It’s raining like a mofo here in California this week. I love the winter rains, I like how every little spot of the landscape gets watered. It reminds me of the hylozoic Zen koan:
Q: “Does a stone have a soul?”
A: “The universal rain moistens all creatures.

It’s absurd how the news-media always try and put a disaster-and-crisis-and-watch-your-television slant on some a healthful and revivifying natural process that is in no sense a harsh surprise. But why even worry about them? The rain is right here, right outside, right now.

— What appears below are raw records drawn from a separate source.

-- ==== Sys2Proof/Tests/Slice0.lean ====
section
/-! SUPPORT. Small tests: the checks of WellFormed on ill-formed terms, one word per row of the command map, at most two
tests per command with expected results from 95_test_vectors.md (named in each docstring), and for every obligation with
hypotheses a state and operands that meet them. -/
namespace Sys2Proof.Tests

-- One theorem at a time: many kernel evaluations at once take more threads than the memory limit allows.
set_option Elab.async false

open Sys2Proof Sys2Proof.Machine

/-! ### Helpers -/

/-- The state a command leaves. -/
def after (i : Instr) (s : State) : State :=
  match exec i s with
  | .next t => t
  | .fault _ => s
  | .refused _ => s

/-- A command always leaves a next state. -/
theorem exec_after (i : Instr) (s : State) : exec i s = .next (after i s) := by
  unfold after
  rw [exec_eq]

/-- The state a step leaves. -/
def stepped (s : State) : State :=
  match step s with
  | .next t => t
  | .fault _ => s
  | .refused _ => s

/-- The reset state with bytes in one buffer. -/
def holding (d : Dir) (a : Nat) (bs : List Byte) : State := State.reset.memWrite d a bs

/-- The reset state with bytes and a length in RXBUF. -/
def received (bs : List Byte) (len : Word) : State := { holding .rx 0 bs with rxLen := len }

/-- A cipher instance whose current key is `k0` and whose next key is `k1`. -/
def keyed (k0 k1 : Word) : Cipher :=
  { mem := zeroWords, rsl := putWord (putWord zeroWords 255 k0) 254 k1, a := 0, b := 0, c := 0, idx := 255 }

/-- A cipher instance at its block's last key. -/
def atLastKey (k : Word) : Cipher :=
  { mem := zeroWords, rsl := putWord zeroWords 0 k, a := 0, b := 0, c := 0, idx := 0 }

/-- One pending host event. -/
def event (e : HostEvent) : State := { State.reset with pending := [e] }

/-! ### WellFormed: each check refuses an ill-formed term -/

theorem test_wf_refuses_reserved_bit : (cmdFields 0x00000202).rsvOk = false ∧ (cmdFields 0x00000202).wf = false := by
  decide

theorem test_wf_refuses_unknown_op : (cmdFields 0x00000004).opOk = false ∧ (cmdFields 0x00000004).wf = false := by
  decide

theorem test_wf_refuses_direction : (cmdFields 0x00000023).dirOk = false ∧ (cmdFields 0x00000100).dirOk = false := by
  decide

theorem test_wf_refuses_small_buffer :
    { Config.chip with bufSize := 19 }.wf = false ∧ { Config.chip with bufSize := 20 }.wf = true := by decide

theorem test_wf_refuses_short_connect_request :
    { Config.chip with crLen := 27 }.wf = false ∧ { Config.chip with crLen := 28 }.wf = true := by decide

theorem test_wf_refuses_echo_response_length :
    { Config.chip with echoRespLen := 5 }.wf = false ∧ { Config.chip with echoRespLen := 4 }.wf = true := by decide

/-! ### Decode: a word for every row of the command map (R53), and V-X1 -/

theorem test_decode_control : decodeWord 0x00000000 = .ok .nop ∧ decodeWord 0x0000003F = .ok .sreset := by decide

theorem test_decode_cipher :
    decodeWord 0x00000001 = .ok .cinitTx ∧ decodeWord 0x00000101 = .ok .cinitRx ∧
    decodeWord 0x00000002 = .ok .cpeekTx ∧ decodeWord 0x00000102 = .ok .cpeekRx ∧
    decodeWord 0x00000003 = .ok .cadvTx ∧ decodeWord 0x00000103 = .ok .cadvRx := by decide

theorem test_decode_header :
    decodeWord 0x00000010 = .ok .hpackTx ∧ decodeWord 0x00000110 = .ok .hpackRx ∧
    decodeWord 0x00000011 = .ok .hunpackTx ∧ decodeWord 0x00000111 = .ok .hunpackRx ∧
    decodeWord 0x00000012 = .ok .fpackTx ∧ decodeWord 0x00000112 = .ok .fpackRx ∧
    decodeWord 0x00000013 = .ok .funpackTx ∧ decodeWord 0x00000113 = .ok .funpackRx := by decide

theorem test_decode_hash :
    decodeWord 0x00000020 = .ok .hash32Tx ∧ decodeWord 0x00000120 = .ok .hash32Rx ∧
    decodeWord 0x00000021 = .ok .hdrhashTx ∧ decodeWord 0x00000121 = .ok .hdrhashRx ∧
    decodeWord 0x00000022 = .ok .payhashTx ∧ decodeWord 0x00000122 = .ok .payhashRx := by decide

theorem test_decode_framing :
    decodeWord 0x00000123 = .ok .craccept ∧ decodeWord 0x00000030 = .ok .txframe ∧
    decodeWord 0x00000131 = .ok .rxframe := by decide

/-- V-X1. -/
theorem test_decode_illegal :
    decodeWord 0x00000004 = .error .unknownOp ∧ decodeWord 0x00000040 = .error .unknownOp ∧
    decodeWord 0x00000100 = .error .directionNotAllowed ∧ decodeWord 0x00000130 = .error .directionNotAllowed ∧
    decodeWord 0x00000031 = .error .directionNotAllowed ∧ decodeWord 0x00000023 = .error .directionNotAllowed ∧
    decodeWord 0x0000013F = .error .directionNotAllowed ∧ decodeWord 0x00000202 = .error .reservedBits ∧
    decodeWord 0x80000000 = .error .reservedBits := by decide

theorem test_decodeTableWord :
    decodeTableWord 32 0x00000131 = some .rxframe ∧ decodeTableWord 32 0x00000031 = none := by decide

/-- V-X1 through a step: the word is reported and only the error registers change. -/
theorem test_illegal_word_step :
    (stepped (State.reset.withCommand 0x80000000)).err = 1 ∧
    (stepped (State.reset.withCommand 0x80000000)).errInfo = 0x80000000 ∧
    (stepped (State.reset.withCommand 0x80000000)).errSticky = 0x0002 := by decide +kernel

/-- `withFetchWord` makes the word the very next thing the block does. -/
theorem test_withFetchWord :
    (stepped (State.reset.withFetchWord 32 0x00000102)).err = 2 ∧
    (stepped (State.reset.withFetchWord 32 0x00000102)).errInfo = 1 := by decide +kernel

/-! ### The host's registers -/

/-- R19: V-C7 step 5 (the keys do not matter there), and R18: CMD and reserved offsets read 0. -/
theorem test_status_word :
    ({ State.reset with err := 3, rxCipher := some (keyed 1 2) } : State).readOffset 0x04 = 0x00000023 ∧
    ({ State.reset with rxSeen := true, lastTxEnc := true, lastRxEnc := true, txCipher := some (keyed 1 2),
                        rxCipher := some (keyed 1 2) } : State).readOffset 0x04 = 0x000003F0 ∧
    State.reset.readOffset 0x00 = 0 ∧ State.reset.readOffset 0x78 = 0 := by decide +kernel

/-- R24, R25, R27, R18. -/
theorem test_host_writes :
    (stepped (event (.regWrite 0x28 4 0xFFFF0042))).clientId = 0x0042 ∧
    (stepped (event (.regWrite 0x2C 4 0x0001FFFF))).txPlen = 0xFFFF ∧
    (stepped (event (.regWrite 0x34 4 0x00010014))).rxLen = 0x00010013 ∧
    (stepped (event (.regWrite 0x34 4 0x00010013))).rxLen = 0x00010013 ∧
    (stepped (event (.regWrite 0x14 4 0x55))).res = 0 := by decide +kernel

/-! ### Control commands -/

/-- V-X3. -/
theorem test_nop : (after .nop { State.reset with err := 5, errInfo := 0xCD30B12B, errSticky := 0x0020 }).err = 0 ∧
    (after .nop { State.reset with err := 5, errInfo := 0xCD30B12B, errSticky := 0x0020 }).errSticky = 0x0020 := by
  decide +kernel

/-- V-X4. -/
theorem test_sreset :
    let s := after .sreset { holding .tx 3 [7] with txSeq := 2, errSticky := 0x20, txCipher := some (keyed 1 2) }
    s.txSeq = 0 ∧ s.errSticky = 0 ∧ s.txCipher.isSome = false ∧ s.byteAt .tx 3 = 7 := by decide +kernel

/-! ### Cipher commands -/

/-- V-C7 step 4: a second CINIT leaves the instance where it is. -/
theorem test_cinit_present :
    let s := after .cinitRx { State.reset with rxCipher := some (keyed 1 2) }
    s.err = 3 ∧ s.errInfo = 1 ∧ s.errSticky = 0x0008 ∧ s.rxCipher.map peek = some 1 := by decide +kernel

theorem test_cinit_tx_present :
    let s := after .cinitTx { State.reset with txCipher := some (keyed 1 2) }
    s.err = 3 ∧ s.errInfo = 0 ∧ s.txCipher.map peek = some 1 := by decide +kernel

/-- V-C7 step 1, and a present instance's current key (R73). -/
theorem test_cpeek_tx :
    (after .cpeekTx { State.reset with res := 9 }).err = 2 ∧ (after .cpeekTx { State.reset with res := 9 }).res = 9 ∧
    (after .cpeekTx { State.reset with txCipher := some (keyed 0x828E2147 0xE79A0CAC) }).res = 0x828E2147 := by
  decide +kernel

/-- P1 step 8. -/
theorem test_cpeek_rx :
    (after .cpeekRx { State.reset with txCipher := some (keyed 1 2) }).errInfo = 1 ∧
    (after .cpeekRx { State.reset with rxCipher := some (keyed 3 4) }).res = 3 := by decide +kernel

/-- R69: the index goes down. -/
theorem test_cadv_tx :
    ((after .cadvTx { State.reset with txCipher := some (keyed 0x828E2147 0xE79A0CAC) }).txCipher.map peek)
      = some 0xE79A0CAC := by decide +kernel

/-- V-C7 step 2. -/
theorem test_cadv_rx : (after .cadvRx State.reset).err = 2 ∧ (after .cadvRx State.reset).errInfo = 1 := by decide +kernel

/-- V-C1, V-C3, V-C4, V-C5: key 0 (word 255 of the first block) of four seeds. -/
theorem test_keystream_key0 :
    (peek (isaacInit 0x00000000)).toNat = 0x182600F3 ∧ (peek (isaacInit 0xAABBCCDD)).toNat = 0x2E27DAFC ∧
    (peek (isaacInit 0x11223344)).toNat = 0x828E2147 ∧ (peek (isaacInit 0xFFFFFFFF)).toNat = 0x4317C641 :=
  ⟨(initBlock_eq 0x00000000 (by decide) 255).trans (by decide +kernel),
   (initBlock_eq 0xAABBCCDD (by decide) 255).trans (by decide +kernel),
   (initBlock_eq 0x11223344 (by decide) 255).trans (by decide +kernel),
   (initBlock_eq 0xFFFFFFFF (by decide) 255).trans (by decide +kernel)⟩

/-- V-C1: keys 1, 255 and 256 of seed 0. -/
theorem test_keystream_later_keys :
    (getWord (isaacInit 0x00000000).rsl 254).toNat = 0x300B4A8D ∧
    (getWord (isaacInit 0x00000000).rsl 0).toNat = 0xE76DD339 ∧
    (getWord (scramble (isaacInit 0x00000000)).rsl 255).toNat = 0x7A68710F :=
  ⟨(initBlock_eq 0 (by decide) 254).trans (by decide +kernel), (initBlock_eq 0 (by decide) 0).trans (by decide +kernel),
   (nextBlock_eq 0 (by decide) 255).trans (by decide +kernel)⟩

/-- G-ISAAC: the first results of the standard zero-key ISAAC. -/
theorem test_zero_key_isaac :
    (List.range 8).map (fun n => (getWord (scramble (isaacInit 0x00000000)).rsl n).toNat) =
      [0xF650E4C8, 0xE448E96D, 0x98DB2FB4, 0xF5FAD54F, 0x433F1AFB, 0xEDEC154A, 0xD8370487, 0x46CA4F9A] :=
  (List.map_congr_left fun n _ => nextBlock_eq 0 (by decide) n).trans (by decide +kernel)

/-! ### Header and fragment header (V-H1, V-H3) -/

/-- The V-H1 registers. -/
def vh1 : HeaderRegs :=
  { seq := 0x12345678, flags := 0x00004000, cksum := 0xDEADBEEF, w3 := 0x12340042, w4 := 0x00010004 }

/-- The V-H1 bytes. -/
def vh1Bytes : List Byte :=
  [0x78, 0x56, 0x34, 0x12, 0x00, 0x40, 0x00, 0x00, 0xEF, 0xBE, 0xAD, 0xDE, 0x42, 0x00, 0x34, 0x12, 0x04, 0x00, 0x01,
   0x00]

theorem test_hpack_tx :
    memRead ((after .hpackTx { State.reset with hdr := vh1 }).byteAt .tx) 0 20 = vh1Bytes := by decide +kernel

theorem test_hpack_rx :
    memRead ((after .hpackRx { State.reset with hdr := vh1 }).byteAt .rx) 0 20 = vh1Bytes := by decide +kernel

theorem test_hunpack_tx : (after .hunpackTx (holding .tx 0 vh1Bytes)).hdr = vh1 := by decide +kernel

theorem test_hunpack_rx : (after .hunpackRx (holding .rx 0 vh1Bytes)).hdr = vh1 := by decide +kernel

/-- The V-H3 registers. -/
def vh3 : FragmentRegs := { seq := 0x11111111, id := 0x22222222, w2 := 0x00180001, w3 := 0x00050000 }

/-- The V-H3 bytes. -/
def vh3Bytes : List Byte :=
  [0x11, 0x11, 0x11, 0x11, 0x22, 0x22, 0x22, 0x22, 0x01, 0x00, 0x18, 0x00, 0x00, 0x00, 0x05, 0x00]

theorem test_fpack_tx :
    memRead ((after .fpackTx { State.reset with frg := vh3, arg0 := 20 }).byteAt .tx) 20 16 = vh3Bytes := by
  decide +kernel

I was busy revising Jim and the Flims over the last couple of months, and now I’m ready for the final scramble to the peak.
Revising a book, I’m always anxious that it will be somehow unfixable. But it is always fixable, if I keep an open mind. When revising a book, I often I think of the I Ching hexagram number #18, a figure of six lines, some solid some broken, which looks like this.

This hexagram is Ku / Work on What Has Been Spoiled [Decay] .
It’s composed of two three-line patterns called trigrams . The upper trigram is Kên / Keeping Still, Mountain, and the lower trigram is Sun / The Gentle, Wind.

I like that phrase, “Work on What Has Been Spoiled.” “Spoiled” might suggest the notion of someone interfering with your work, but you don’t have to take it that way. Things can spoil by sitting around and beginning to rot. Or a spontaneous gesture might be spoiled by a slip or a loss of attention during the execution. The point is that you can fix it.

I’ll paste in some of the analysis of this hexagram from an online copy of the classic Richard Wilhelm translation of the I Ching, rendered into English by Cary F. Baynes (Bollingen Series, Princeton University Press, 1950).
The Chinese character ku represents a bowl in whose contents worms are breeding. This means decay. It is come about because the gentle indifference in the lower trigram has come together with the rigid inertia of the upper, and the result is stagnation. Since this implies guilt, the conditions embody a demand for removal of the cause. Hence the meaning of the hexagram is not simply “what has been spoiled” but “work on what has been spoiled”.

WORK ON WHAT HAS BEEN SPOILED
Has supreme success.
It furthers one to cross the great water.
Before the starting point, three days.
After the starting point, three days.

What has been spoiled through man’s fault can be made good again through man’s work. … Work toward improving conditions promises well, because it accords the possibilities of the time. … We must not recoil from work and danger—symbolized by crossing of the great water—but must take hold energetically. Success depends, however, on proper deliberation. … Decisiveness and energy must take the place of inertia and indifference that have led to decay, in order that the ending may be followed by a new beginning.

Write on, aided by the secret machineries of the night!